If the Bill is passed in its current form, trusts and common law university associations will also be required to register under the PVO Act, which will mean designated organisations will become unlawful entities unless they register under the new law. As the registrar of PVOs will be reporting to the Office of the President, the threat of deregistration could affect the ability of CSOs to speak out freely.

Through this excessive involvement of the Executive, it is feared that NGO and CSO funds may be expropriated by the government under the guise of complying with provisions of the FATF recommendations. There is a real risk that the expropriation of the funds can be done without due process of the law and without compensation.

Finally, the Bill further seeks to govern CSOs’ support for political parties, which flies in the face of the Constitutionally-protected right to freedom of association. The Bill prohibits PVOs from “political involvement”, which is an overly broad and vague term that has the potential of being misused to target and persecute CSO leaders, pro-democracy activists, human rights defenders and NGOs that may be involved in promoting and protecting civil and political rights guaranteed under the country’s Constitution and major international instruments that Zimbabwe has signed and ratified.
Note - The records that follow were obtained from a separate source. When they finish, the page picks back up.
-- ==== Sys2Proof/Certificates/Slice0/Obligations.lean ====
section
/-! DEFINITION. The statements for the provers. Each docstring says what its statement formalises; the
rules are named in OBLIGATIONS.json. Where a statement quantifies over W, M and N they are WORD_BITS, MEM_SIZE
and NGPR (R5 to R7); the other statements are about the default machine, whose step is `step`. -/

open Sys2Proof Sys2Proof.Machine

/-- For every instruction i, with every operand at every Word value, and every list of Words after it, decode
of encode i followed by that list is i and that list. No well-formedness is assumed: an illegal operand value
is still encoded and decoded (R124, R130). The same holds of the row and operand Words for every legal value
of WORD_BITS, where an operand Word the format has no place for decodes as 0. (R120, R121, R124) -/
def Obligations.DecodeEncodeRoundTrip : Prop :=
  (∀ (i : Instr) (rest : List Word), decode (encode i ++ rest) = .ok (i, rest)) ∧
  ∀ (W : Nat), 8 ≤ W → ∀ (o : Opcode) (a b : BitVec W) (rest : List (BitVec W)),
    decodeWords (encodeWords o a b ++ rest) =
      .ok (o, if o.format = .f0 then 0 else a, if o.format = .f2 then b else 0, rest)

/-- If a list of Words decodes to an instruction i with some Words left over, then the list is the encoding of
i followed by what is left over: no Word and no bit of a Word is dropped by decoding. The same holds of the
row and operand Words for every legal value of WORD_BITS. (R121, R129) -/
def Obligations.EncodeDecodeRoundTrip : Prop :=
  (∀ (ws : List Word) (i : Instr) (rest : List Word), decode ws = .ok (i, rest) → ws = encode i ++ rest) ∧
  ∀ (W : Nat), 8 ≤ W → ∀ (ws : List (BitVec W)) (o : Opcode) (a b : BitVec W) (rest : List (BitVec W)),
    decodeWords ws = .ok (o, a, b, rest) → ws = encodeWords o a b ++ rest

/-- A Word w is dispatched to the ROM address u exactly when (the signed value of w, u) is one of the sixteen
rows of the dispatch table; every other Word has no entry. It holds for every legal value of WORD_BITS. (R291,
R122) -/
def Obligations.DispatchTableIsTheSpecs : Prop :=
  ∀ W : Nat, 8 ≤ W → ∀ (w : BitVec W) (u : MicroAddr), dispatch w = some u ↔ (w.toInt, u) ∈ dispatchTable

/-- The Words 3, 5, 0 are addImmReg with operands 5 and 0; 0, 1, 2 are addRegReg 1, 2; 12, 1, 50 are
moveRegMem 1, 50; 15, 2 are incReg 2; 18, 0 are jz 0; 19 is jeq (R126); the Word -1 is no instruction; 16
alone is truncated. Two things here are the model's choice and no rule of the spec (log 13): that a reserved
row such as 19 decodes to an instruction while another Word that halts, such as -1, decodes to none; and what
the decoder answers when operand Words are missing. (R125, R126, R131, R132) -/
def Obligations.SpecWordsDecode : Prop :=
  decode [3, 5, 0] = .ok (.addImmReg 5 0, []) ∧
  decode [0, 1, 2] = .ok (.addRegReg 1 2, []) ∧
  decode [12, 1, 50] = .ok (.moveRegMem 1 50, []) ∧
  decode [15, 2] = .ok (.incReg 2, []) ∧
  decode [18, 0] = .ok (.jz 0, []) ∧
  decode [19] = .ok (.jeq, []) ∧
  decode [-1] = .error (.unregistered (-1)) ∧
  decode [16] = .error (.truncated .jmp)

/-- At an instruction boundary, if the Words of an instruction i lie in Memory from PC on, the step is exec of
i at that state, and nothing is added around it. (R200, R120) -/
def Obligations.StepRunsDecodedInstruction : Prop :=
  ∀ (i : Instr) (s : State), s.ready → s.holdsInstr i → step s = exec i s

/-- If Memory is canonical and the decoder reads i from a table word, the step at the state with that word
placed is exec of i at that state. The placing is the model's own harness (log 11). (R200, R342) -/
def Obligations.FetchWordRunsNext : Prop :=
  ∀ (s : State) (nbits w : Nat) (i : Instr), s.mem.wf Config.memSize → decodeTableWord nbits w = some i →
    step (s.withFetchWord nbits w) = exec i (s.withFetchWord nbits w)

/-- At every instruction boundary, whatever Memory and the registers hold, the step answers the state that the
micro-operations of the ROM reach at the next END, halting DECODE or fatal error: every field agrees, the
hidden ones too. So does the step that takes the parameters as arguments, for every legal value of WORD_BITS,
MEM_SIZE and NGPR; on the default machine it is the step. (R200, R151, R292) -/
def Obligations.StepRefinesMicroprogramRom : Prop :=
  (∀ s : State, s.ready → step s = .next (runToBoundary maxSteps s)) ∧
  (∀ s : State, step s = stepRow s) ∧
  ∀ W M N : Nat, Config.Legal W M N → ∀ s : State.Of W M N, s.ready →
    stepRow s = .next (runToBoundary maxSteps s)

/-- At every instruction boundary the step answers a next state that agrees on the general registers, PC, IR,
FLAGS, Memory, CU_STATE, FAULT_CAUSE and FAULT_INFO with the pseudocode block that the word at PC selects,
faults and partial effects included. So does the step that takes the parameters as arguments, for every legal
value of WORD_BITS, MEM_SIZE and NGPR. (R200, R125, R321, R322) -/
def Obligations.StepIsPseudocode : Prop :=
  (∀ s : State, s.ready → ∃ t, step s = .next t ∧ archEq t (Pseudo.atPc s)) ∧
  ∀ W M N : Nat, Config.Legal W M N → ∀ s : State.Of W M N, s.ready →
    ∃ t, stepRow s = .next t ∧ archEq t (Pseudo.atPc s)

/-- If an instruction i stands at PC at a boundary and exec of i ends without a fatal error in t, then t is
the state after as many micro-operations as the table gives i (5 for a halting word). (R349, R291, R311) -/
def Obligations.CompletedInstructionStepCount : Prop :=
  ∀ (i : Instr) (s t : State), s.ready → s.holdsInstr i → exec i s = .next t → t.cuState ≠ .fault →
    microRun (stepsOf i.opcode) s = t

/-- State.reset satisfies the invariant of the machine, and so does the reset state for every legal value of
WORD_BITS, MEM_SIZE and NGPR. (R55, R341) -/
def Obligations.InvHoldsAtReset : Prop :=
  State.reset.Inv ∧ ∀ W M N : Nat, Config.Legal W M N → (State.Of.reset : State.Of W M N).Inv

/-- If a state satisfies the invariant (canonical Memory; SEL not negative; UPC inside the ROM; a running
machine at the start of FETCH with no request pending and no fault recorded; a halted one at DECODE; a faulted
one with OutOfBoundsMem or OutOfBoundsReg) and a step answers a next state, that state satisfies it. The same
holds of the step that takes the parameters as arguments, for every legal value of WORD_BITS, MEM_SIZE and
NGPR. (R80, R39, R51, R311, R312, R316, R317, R318) -/
def Obligations.StepKeepsInv : Prop :=
  (∀ s t : State, s.Inv → step s = .next t → t.Inv) ∧
  ∀ W M N : Nat, Config.Legal W M N → ∀ s t : State.Of W M N, s.Inv → stepRow s = .next t → t.Inv

/-- Two states at an instruction boundary that agree on the architectural state, whatever EXT, INT, S0, S1,
SEL, MAR, MAR_VALID and SM hold in each, step to next states that agree on the architectural state. The same
holds of the step that takes the parameters as arguments, for every legal value of WORD_BITS, MEM_SIZE and
NGPR. (R51, R200, R293) -/
def Obligations.HiddenStateNotObservable : Prop :=
  (∀ s s' : State, s.ready → s'.ready → archEq s s' →
    ∃ t t', step s = .next t ∧ step s' = .next t' ∧ archEq t t') ∧
  ∀ W M N : Nat, Config.Legal W M N → ∀ s s' : State.Of W M N, s.ready → s'.ready → archEq s s' →
    ∃ t t', stepRow s = .next t ∧ stepRow s' = .next t' ∧ archEq t t'

/-- In a stopped state the step answers the same state (the model's reading, log 5), no number of
micro-operations changes it, and run() ends with the result the state shows. The same holds for every legal
value of WORD_BITS, MEM_SIZE and NGPR. (R151, R323, R198) -/
def Obligations.StoppedStatesAreTerminal : Prop :=
  (∀ s : State, s.stopped = true → step s = .next s) ∧
  ∀ W M N : Nat, Config.Legal W M N → ∀ (s : State.Of W M N) (n : Nat), s.stopped = true →
    stepRow s = .next s ∧ microRun n s = s ∧ run n s = resultOf s

/-- A clock edge with rst = 1 answers the block with its core in the reset state and no run begun, whatever
the machine was doing and whatever the other inputs are, for every legal value of WORD_BITS, MEM_SIZE and
NGPR. The reset values of EXT and INT in it are the model's (log 2), and so is the note that no run has begun
(log 10). (R340, R341) -/
def Obligations.ResetFromAnyState : Prop :=
  ∀ W M N : Nat, Config.Legal W M N → ∀ (i : Inputs W) (b : Block W M N), i.rst = true →
    clockEdge i b = ⟨State.Of.reset, false⟩

/-- After reset every general register, PC, IR, FLAGS, S0, S1, SEL, MAR, SM[0], SM[1], FAULT_INFO are 0,
MAR_VALID is 0, every cell reads 0, UPC is 0, CU_STATE is FETCH and no fault cause is recorded. Nothing is
said of EXT and INT, which the rule leaves unspecified. It holds for every legal value of WORD_BITS, MEM_SIZE
and NGPR, and State.reset is that state at the default values. (R55) -/
def Obligations.ResetStateValues : Prop :=
  State.reset = State.Of.reset ∧
  ∀ W M N : Nat, Config.Legal W M N → ∀ r : State.Of W M N, r = State.Of.reset →
    (∀ k : Fin N, r.gpr[k] = 0) ∧ r.pc = 0 ∧ r.ir = 0 ∧ r.flags = 0 ∧ (∀ a : Nat, r.mem.read a = 0) ∧
    r.s0 = 0 ∧ r.s1 = 0 ∧ r.sel = 0 ∧ r.mar = 0 ∧ r.marValid = false ∧ r.sm0 = 0 ∧ r.sm1 = 0 ∧
    r.upc = 0 ∧ r.cuState = .fetch ∧ r.faultCause = .none ∧ r.faultInfo = 0

/-- END sets UPC to 0 and CU_STATE to FETCH and changes nothing else. DECODE, with IR one of the sixteen
registered opcodes, sets UPC to its table entry and CU_STATE to EXECUTE; with any other Word it sets CU_STATE
to HALT; it changes nothing else. It holds for every legal value of WORD_BITS, MEM_SIZE and NGPR. (R154, R155)
-/
def Obligations.SequencerMicroOps : Prop :=
  ∀ W M N : Nat, Config.Legal W M N → ∀ s : State.Of W M N,
    MicroOp.endOp.perform s = { s with upc := 0, cuState := .fetch } ∧
    (∀ u, (s.ir.toInt, u) ∈ dispatchTable →
      MicroOp.decode.perform s = { s with upc := u, cuState := .execute }) ∧
    (¬ registered s.ir → MicroOp.decode.perform s = { s with cuState := .halt })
Zimbabwe is a signatory to the International Covenant on Civil and Political Rights (ICCPR), which among others, guarantees the right and freedom to seek, receive and impart information and ideas of all kinds under Article 19. The same Article protects political discourse, commentary on one’s own or public affairs, canvassing, discussion of human rights and journalism.

Further, The United Nations Declaration on Human Rights Defenders points out that States have a duty to protect, promote and implement all human rights and fundamental freedoms, including every person’s right, individually, and in association with others, “at national and international levels … to form, join and participate in non-governmental organisations, associations or groups” and to “solicit, receive and utilize resources for the express purpose of promoting and protecting human rights and fundamental freedoms through peaceful means.”
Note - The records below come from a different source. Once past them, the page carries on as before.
-- ==== Sys2Proof/Laws/Decode.lean ====
section
/-! SUPPORT. The opcode words of the table, for every legal Word width (R5, R122), and `exec`'s instruction as a
row with its operand Words. -/

namespace Sys2Proof

variable {W : Nat}

theorem Opcode.code_lt (o : Opcode) : o.code < 2 ^ 8 := by cases o <;> decide

theorem Opcode.ofCode_code (o : Opcode) : Opcode.ofCode o.code = some o := by cases o <;> rfl

/-- A legal Word width (R5) holds every opcode. -/
theorem Opcode.toNat_word (hW : 8 ≤ W) (o : Opcode) : (o.word : BitVec W).toNat = o.code := by
  rw [Opcode.word, BitVec.toNat_ofNat, Nat.mod_eq_of_lt (Nat.lt_of_lt_of_le o.code_lt (Nat.pow_le_pow_right (by omega) hW))]

theorem opcodeOf_word (hW : 8 ≤ W) (o : Opcode) : opcodeOf (o.word : BitVec W) = some o := by
  rw [opcodeOf, o.toNat_word hW, o.ofCode_code]

/-- A Word that is looked up to a row is that row's opcode word: no bit is ignored (R122). -/
theorem eq_word_of_opcodeOf {w : BitVec W} {o : Opcode} (h : opcodeOf w = some o) : w = o.word := by
  have hc := List.find?_some h
  rw [Opcode.word, eq_of_beq hc, BitVec.ofNat_toNat, BitVec.setWidth_eq]

/-- An instruction is its row with its operand Words. -/
@[simp] theorem instrOf_opcode (i : Instr) : instrOf i.opcode i.first i.second = i := by cases i <;> rfl

@[simp] theorem opcode_instrOf (o : Opcode) (a b : Word) : (instrOf o a b).opcode = o := by cases o <;> rfl

/-- The encoder of the default machine is the encoder for every width, at 32 bits. -/
theorem encode_eq_encodeWords (i : Instr) : encode i = encodeWords i.opcode i.first i.second := by cases i <;> rfl

end Sys2Proof
end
Freedom of expression is an enabling right from which other rights, such as freedom of association are derived from. It is for this reason that the contravention of Article 19 in the proposed PVO Amendment Bill is particularly worrying.

Honourable Speaker, while we accept that the right to freedom of expression is not absolute, the PVO Amendment Bill does not serve a legitimate purpose and neither is it necessary. On the contrary, we are gravely concerned about the Bill’s potential to unduly restrict freedom of expression and civic space.

Thus, we urge the Parliament of Zimbabwe to:

  1. Delay debate on the PVO Amendment Bill until it meets local, regional and international standards and best practices for the exercise of freedom of expression, free association and the right to privacy.
  2. Embark on a wide-ranging consultative process on the regulation of CSOs, Trusts and NGOs. This process should be consultative and reflective of the views of a wide spectrum of Zimbabwean society.


  1. Africa Freedom of Expression Exchange (AFEX)
  2. Africa Freedom of Information Centre (AFIC)
  3. Americans for Democracy & Human Rights in Bahrain (ADHRB)
  4. Association of Caribbean Media Workers.
  5. Free Media Movement Sri Lanka (FMM)
  6. Freedom Forum.
  7. Freedom of Expression Institute (FXI).
  8. Global Voices.
  9. Independent Journalism Center Moldova.
  10. Initiative for Freedom of Expression- Turkey (IFox).
  11. Institute for Media and Society (IMESO).
  12. International Press Centre (IPC).
  13. Palestinian Center For Development & Media Freedoms (MADA).
  14. Media Rights Agenda (MRA).
  15. Media Watch Bangladesh.
  16. Media Institute for Southern Africa, Zimbabwe (MISA)
  17. PEN America.
  18. PEN International.
  19. Reporters Without Borders (RSF).
  20. South-East Europe Media Organisation (SEEMO).
  21. The Center for Media studies and Peacebuilding (CEMESP-Liberia).
  22. The Media Foundation for West Africa (MFWA).
  23. Vigilance for Democracy and the Civic State.
  24. World Association of Community Radio Broadcasters (AMARC).